◆ Directions for this task:
Only the number is requested. Tally the lines of the data that hold the string "RegRow".

-.-.-

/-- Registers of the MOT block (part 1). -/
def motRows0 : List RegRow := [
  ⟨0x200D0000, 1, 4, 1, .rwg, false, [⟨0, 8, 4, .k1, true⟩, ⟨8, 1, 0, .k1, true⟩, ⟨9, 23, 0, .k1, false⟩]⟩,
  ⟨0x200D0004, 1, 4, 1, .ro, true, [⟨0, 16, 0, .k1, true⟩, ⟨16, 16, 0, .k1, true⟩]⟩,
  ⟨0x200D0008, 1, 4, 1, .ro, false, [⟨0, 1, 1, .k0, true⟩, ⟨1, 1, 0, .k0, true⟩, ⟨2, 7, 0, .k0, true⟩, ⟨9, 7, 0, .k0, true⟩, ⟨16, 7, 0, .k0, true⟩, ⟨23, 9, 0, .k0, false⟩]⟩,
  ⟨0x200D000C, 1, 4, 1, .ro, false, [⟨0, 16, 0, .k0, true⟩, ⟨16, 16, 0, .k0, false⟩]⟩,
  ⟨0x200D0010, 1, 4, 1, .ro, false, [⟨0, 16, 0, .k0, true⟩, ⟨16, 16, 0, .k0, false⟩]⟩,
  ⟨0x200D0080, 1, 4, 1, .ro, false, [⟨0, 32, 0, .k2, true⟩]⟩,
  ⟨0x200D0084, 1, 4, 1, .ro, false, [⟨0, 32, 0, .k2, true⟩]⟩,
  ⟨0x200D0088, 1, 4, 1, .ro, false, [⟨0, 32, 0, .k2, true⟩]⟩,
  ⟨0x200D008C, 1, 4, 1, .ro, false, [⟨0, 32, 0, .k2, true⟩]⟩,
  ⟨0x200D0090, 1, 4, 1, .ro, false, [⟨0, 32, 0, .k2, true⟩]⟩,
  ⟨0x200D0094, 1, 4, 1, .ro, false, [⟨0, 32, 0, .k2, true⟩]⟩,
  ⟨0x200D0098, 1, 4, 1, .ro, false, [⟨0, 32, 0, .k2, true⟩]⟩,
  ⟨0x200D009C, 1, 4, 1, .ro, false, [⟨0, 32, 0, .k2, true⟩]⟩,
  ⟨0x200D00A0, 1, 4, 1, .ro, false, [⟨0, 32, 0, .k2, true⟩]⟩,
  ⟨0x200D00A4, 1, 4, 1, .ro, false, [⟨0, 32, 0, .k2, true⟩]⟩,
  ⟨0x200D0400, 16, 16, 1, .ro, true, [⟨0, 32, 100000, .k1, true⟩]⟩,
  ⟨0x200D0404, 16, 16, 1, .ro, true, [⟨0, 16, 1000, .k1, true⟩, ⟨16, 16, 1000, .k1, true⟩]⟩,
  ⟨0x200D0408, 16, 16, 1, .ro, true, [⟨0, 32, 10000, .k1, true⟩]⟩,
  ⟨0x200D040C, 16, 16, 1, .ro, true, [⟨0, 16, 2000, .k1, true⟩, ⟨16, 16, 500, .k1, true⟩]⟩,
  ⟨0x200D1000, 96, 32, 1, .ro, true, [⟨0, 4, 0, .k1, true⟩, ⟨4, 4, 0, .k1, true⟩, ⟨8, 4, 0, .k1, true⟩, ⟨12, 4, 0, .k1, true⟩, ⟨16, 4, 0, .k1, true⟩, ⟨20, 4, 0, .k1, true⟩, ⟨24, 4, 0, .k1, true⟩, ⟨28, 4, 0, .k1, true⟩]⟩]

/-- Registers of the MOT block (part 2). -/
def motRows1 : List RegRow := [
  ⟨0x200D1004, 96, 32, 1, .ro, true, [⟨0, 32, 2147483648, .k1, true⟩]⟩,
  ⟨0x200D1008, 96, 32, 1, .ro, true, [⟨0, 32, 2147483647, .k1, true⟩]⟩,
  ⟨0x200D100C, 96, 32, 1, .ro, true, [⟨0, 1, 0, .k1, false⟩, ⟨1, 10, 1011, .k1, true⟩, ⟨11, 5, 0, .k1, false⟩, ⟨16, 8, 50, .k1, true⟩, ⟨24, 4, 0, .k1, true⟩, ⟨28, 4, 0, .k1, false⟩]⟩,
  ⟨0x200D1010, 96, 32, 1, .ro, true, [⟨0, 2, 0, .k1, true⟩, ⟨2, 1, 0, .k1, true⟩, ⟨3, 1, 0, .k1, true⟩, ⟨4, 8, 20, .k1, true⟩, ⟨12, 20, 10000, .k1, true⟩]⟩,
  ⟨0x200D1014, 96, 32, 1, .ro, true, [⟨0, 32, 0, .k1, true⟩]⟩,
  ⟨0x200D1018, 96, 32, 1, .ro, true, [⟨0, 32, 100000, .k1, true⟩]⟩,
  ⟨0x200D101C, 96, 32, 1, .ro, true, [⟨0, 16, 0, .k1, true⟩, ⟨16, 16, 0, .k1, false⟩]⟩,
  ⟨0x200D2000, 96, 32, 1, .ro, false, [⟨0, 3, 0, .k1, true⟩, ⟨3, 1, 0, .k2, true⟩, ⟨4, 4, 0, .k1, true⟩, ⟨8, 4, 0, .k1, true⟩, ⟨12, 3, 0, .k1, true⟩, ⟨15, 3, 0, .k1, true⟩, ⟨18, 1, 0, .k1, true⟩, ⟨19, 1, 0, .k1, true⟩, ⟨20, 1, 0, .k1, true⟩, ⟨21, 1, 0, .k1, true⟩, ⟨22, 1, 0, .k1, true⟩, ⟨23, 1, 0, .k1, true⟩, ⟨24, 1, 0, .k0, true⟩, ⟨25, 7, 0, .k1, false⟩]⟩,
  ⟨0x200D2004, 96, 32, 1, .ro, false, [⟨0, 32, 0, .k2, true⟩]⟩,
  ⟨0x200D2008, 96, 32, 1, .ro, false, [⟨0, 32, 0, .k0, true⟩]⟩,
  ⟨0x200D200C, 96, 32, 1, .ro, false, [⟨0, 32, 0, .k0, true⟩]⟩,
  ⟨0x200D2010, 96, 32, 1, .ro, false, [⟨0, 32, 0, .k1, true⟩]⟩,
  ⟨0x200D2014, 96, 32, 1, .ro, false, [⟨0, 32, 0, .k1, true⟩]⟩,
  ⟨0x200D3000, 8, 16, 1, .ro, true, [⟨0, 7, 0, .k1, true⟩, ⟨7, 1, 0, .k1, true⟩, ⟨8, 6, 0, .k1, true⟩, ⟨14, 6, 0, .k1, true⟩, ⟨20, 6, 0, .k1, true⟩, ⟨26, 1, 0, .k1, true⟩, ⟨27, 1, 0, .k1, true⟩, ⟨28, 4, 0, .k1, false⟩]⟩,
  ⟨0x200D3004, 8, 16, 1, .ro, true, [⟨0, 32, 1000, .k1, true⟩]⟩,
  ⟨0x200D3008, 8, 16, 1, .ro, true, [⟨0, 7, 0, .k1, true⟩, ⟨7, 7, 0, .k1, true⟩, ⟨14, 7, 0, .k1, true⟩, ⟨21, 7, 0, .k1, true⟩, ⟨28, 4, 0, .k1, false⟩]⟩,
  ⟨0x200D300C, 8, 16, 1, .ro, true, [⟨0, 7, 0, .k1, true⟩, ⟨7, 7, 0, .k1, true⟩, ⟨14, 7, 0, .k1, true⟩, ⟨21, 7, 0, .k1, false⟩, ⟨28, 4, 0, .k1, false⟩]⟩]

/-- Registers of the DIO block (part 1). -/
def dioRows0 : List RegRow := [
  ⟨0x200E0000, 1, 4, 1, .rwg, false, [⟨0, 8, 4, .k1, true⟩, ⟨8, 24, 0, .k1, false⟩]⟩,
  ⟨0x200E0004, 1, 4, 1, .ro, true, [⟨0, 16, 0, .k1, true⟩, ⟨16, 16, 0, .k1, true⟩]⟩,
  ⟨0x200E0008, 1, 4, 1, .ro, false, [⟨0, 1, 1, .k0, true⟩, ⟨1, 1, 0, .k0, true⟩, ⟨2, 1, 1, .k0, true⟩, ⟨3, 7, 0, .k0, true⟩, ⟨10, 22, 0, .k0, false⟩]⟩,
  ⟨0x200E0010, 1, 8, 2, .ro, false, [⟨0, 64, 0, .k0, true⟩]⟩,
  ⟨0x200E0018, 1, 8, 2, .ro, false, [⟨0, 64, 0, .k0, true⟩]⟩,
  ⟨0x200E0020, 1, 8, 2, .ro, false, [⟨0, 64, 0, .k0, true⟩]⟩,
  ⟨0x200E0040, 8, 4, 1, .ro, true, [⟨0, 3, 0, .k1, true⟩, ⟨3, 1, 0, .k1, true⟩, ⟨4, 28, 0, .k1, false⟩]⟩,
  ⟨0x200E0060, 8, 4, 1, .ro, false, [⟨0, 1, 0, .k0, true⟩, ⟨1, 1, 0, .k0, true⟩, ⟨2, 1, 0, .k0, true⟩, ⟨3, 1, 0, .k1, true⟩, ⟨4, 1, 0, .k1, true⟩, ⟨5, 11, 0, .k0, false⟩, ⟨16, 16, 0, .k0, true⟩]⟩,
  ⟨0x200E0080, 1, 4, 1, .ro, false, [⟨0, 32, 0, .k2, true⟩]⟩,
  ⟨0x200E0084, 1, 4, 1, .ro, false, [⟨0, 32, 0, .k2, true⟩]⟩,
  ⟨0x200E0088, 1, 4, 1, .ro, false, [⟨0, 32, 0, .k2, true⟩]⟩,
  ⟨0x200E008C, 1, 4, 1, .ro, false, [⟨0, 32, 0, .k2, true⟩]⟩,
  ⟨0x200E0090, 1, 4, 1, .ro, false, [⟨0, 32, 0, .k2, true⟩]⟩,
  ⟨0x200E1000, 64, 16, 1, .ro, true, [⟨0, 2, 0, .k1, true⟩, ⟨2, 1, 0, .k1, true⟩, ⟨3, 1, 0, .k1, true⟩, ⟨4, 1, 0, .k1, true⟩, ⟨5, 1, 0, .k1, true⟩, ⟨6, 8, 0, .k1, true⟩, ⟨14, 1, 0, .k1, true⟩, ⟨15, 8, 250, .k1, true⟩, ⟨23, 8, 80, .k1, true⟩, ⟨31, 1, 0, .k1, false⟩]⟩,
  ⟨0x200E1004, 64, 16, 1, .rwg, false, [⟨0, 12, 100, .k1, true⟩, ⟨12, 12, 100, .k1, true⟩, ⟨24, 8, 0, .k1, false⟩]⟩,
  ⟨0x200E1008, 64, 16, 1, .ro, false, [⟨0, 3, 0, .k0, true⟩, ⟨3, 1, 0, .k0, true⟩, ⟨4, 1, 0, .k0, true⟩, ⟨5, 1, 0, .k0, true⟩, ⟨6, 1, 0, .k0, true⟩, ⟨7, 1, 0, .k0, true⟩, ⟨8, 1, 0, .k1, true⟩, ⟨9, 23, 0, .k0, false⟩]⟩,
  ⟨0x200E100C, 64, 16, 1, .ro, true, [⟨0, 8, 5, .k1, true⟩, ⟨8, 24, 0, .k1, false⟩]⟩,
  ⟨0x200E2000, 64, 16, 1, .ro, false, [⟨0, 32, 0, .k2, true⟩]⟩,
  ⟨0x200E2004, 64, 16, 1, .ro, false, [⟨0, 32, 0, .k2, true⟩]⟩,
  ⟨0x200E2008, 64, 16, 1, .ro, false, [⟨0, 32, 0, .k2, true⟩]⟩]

-.-.-

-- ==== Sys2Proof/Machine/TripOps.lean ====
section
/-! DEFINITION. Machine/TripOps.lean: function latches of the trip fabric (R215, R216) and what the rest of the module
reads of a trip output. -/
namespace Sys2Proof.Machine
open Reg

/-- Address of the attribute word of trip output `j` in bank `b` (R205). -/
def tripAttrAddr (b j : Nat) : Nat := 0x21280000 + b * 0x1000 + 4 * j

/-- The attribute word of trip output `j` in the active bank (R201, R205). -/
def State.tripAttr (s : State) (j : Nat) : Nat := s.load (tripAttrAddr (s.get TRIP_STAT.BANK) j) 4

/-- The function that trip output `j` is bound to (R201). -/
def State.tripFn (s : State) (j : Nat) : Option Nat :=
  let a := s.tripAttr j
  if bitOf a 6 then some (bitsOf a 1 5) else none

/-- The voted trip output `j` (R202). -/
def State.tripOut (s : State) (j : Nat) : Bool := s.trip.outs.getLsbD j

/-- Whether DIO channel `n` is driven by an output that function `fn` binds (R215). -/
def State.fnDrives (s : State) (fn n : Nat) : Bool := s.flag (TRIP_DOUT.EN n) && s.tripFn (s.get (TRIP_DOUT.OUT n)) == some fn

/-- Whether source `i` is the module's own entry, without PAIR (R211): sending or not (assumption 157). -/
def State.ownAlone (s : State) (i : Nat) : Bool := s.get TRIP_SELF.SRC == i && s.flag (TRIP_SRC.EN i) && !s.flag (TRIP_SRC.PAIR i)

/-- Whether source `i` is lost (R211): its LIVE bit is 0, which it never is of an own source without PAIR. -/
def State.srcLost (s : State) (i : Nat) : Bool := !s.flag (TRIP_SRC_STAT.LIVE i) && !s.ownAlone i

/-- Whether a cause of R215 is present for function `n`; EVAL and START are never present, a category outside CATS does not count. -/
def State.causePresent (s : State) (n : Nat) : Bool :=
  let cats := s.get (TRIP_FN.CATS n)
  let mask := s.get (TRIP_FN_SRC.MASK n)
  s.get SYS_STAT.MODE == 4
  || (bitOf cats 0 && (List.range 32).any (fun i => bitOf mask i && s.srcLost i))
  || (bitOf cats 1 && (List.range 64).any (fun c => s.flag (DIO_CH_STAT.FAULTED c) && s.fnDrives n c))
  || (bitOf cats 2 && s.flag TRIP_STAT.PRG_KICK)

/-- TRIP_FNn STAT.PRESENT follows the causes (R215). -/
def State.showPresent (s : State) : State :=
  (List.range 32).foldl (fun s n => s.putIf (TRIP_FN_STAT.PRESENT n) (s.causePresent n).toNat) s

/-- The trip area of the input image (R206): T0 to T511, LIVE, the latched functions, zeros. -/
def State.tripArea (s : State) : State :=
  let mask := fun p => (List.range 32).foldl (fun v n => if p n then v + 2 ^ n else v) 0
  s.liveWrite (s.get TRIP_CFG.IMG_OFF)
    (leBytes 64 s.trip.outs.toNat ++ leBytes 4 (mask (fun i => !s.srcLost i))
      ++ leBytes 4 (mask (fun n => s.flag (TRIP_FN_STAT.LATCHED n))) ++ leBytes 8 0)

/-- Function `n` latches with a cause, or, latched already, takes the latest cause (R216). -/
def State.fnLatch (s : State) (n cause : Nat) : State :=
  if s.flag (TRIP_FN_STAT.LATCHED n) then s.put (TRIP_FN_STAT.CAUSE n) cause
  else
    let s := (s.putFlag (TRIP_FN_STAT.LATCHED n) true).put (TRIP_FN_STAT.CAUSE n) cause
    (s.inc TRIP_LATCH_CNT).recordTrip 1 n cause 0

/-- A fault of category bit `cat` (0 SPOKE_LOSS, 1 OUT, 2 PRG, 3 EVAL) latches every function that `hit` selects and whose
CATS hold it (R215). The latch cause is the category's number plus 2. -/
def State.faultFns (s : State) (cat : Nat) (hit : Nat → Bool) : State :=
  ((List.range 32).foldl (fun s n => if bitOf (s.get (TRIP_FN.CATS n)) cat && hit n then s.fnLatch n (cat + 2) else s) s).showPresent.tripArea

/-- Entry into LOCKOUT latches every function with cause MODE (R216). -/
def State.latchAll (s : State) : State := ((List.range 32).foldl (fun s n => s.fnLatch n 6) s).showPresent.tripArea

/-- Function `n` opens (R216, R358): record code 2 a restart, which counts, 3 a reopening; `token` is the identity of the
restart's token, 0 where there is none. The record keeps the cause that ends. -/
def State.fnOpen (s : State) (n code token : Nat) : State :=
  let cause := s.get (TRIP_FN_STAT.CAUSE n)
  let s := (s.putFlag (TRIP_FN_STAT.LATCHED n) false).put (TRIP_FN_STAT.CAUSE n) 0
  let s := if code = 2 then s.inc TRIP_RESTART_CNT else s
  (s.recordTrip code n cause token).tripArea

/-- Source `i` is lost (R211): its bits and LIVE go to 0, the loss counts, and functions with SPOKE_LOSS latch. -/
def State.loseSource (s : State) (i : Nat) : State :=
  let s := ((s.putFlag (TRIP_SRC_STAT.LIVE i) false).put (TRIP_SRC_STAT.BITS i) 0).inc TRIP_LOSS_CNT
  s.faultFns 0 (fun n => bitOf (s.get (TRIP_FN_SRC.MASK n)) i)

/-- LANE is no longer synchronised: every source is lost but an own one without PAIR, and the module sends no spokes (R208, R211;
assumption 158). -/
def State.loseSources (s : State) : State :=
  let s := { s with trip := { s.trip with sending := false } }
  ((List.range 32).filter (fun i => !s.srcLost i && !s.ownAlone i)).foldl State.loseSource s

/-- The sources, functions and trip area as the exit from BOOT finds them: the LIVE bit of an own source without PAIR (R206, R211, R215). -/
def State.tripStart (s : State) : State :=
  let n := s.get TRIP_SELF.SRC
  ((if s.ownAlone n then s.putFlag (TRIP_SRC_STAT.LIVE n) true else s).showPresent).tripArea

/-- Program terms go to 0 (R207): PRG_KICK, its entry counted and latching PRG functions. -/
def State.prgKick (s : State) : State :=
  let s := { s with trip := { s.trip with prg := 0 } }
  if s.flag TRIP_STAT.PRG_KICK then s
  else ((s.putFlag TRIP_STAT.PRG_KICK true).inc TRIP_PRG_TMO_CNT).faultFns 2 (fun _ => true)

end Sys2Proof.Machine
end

-.-.-

◆ Solution for this exercise:
3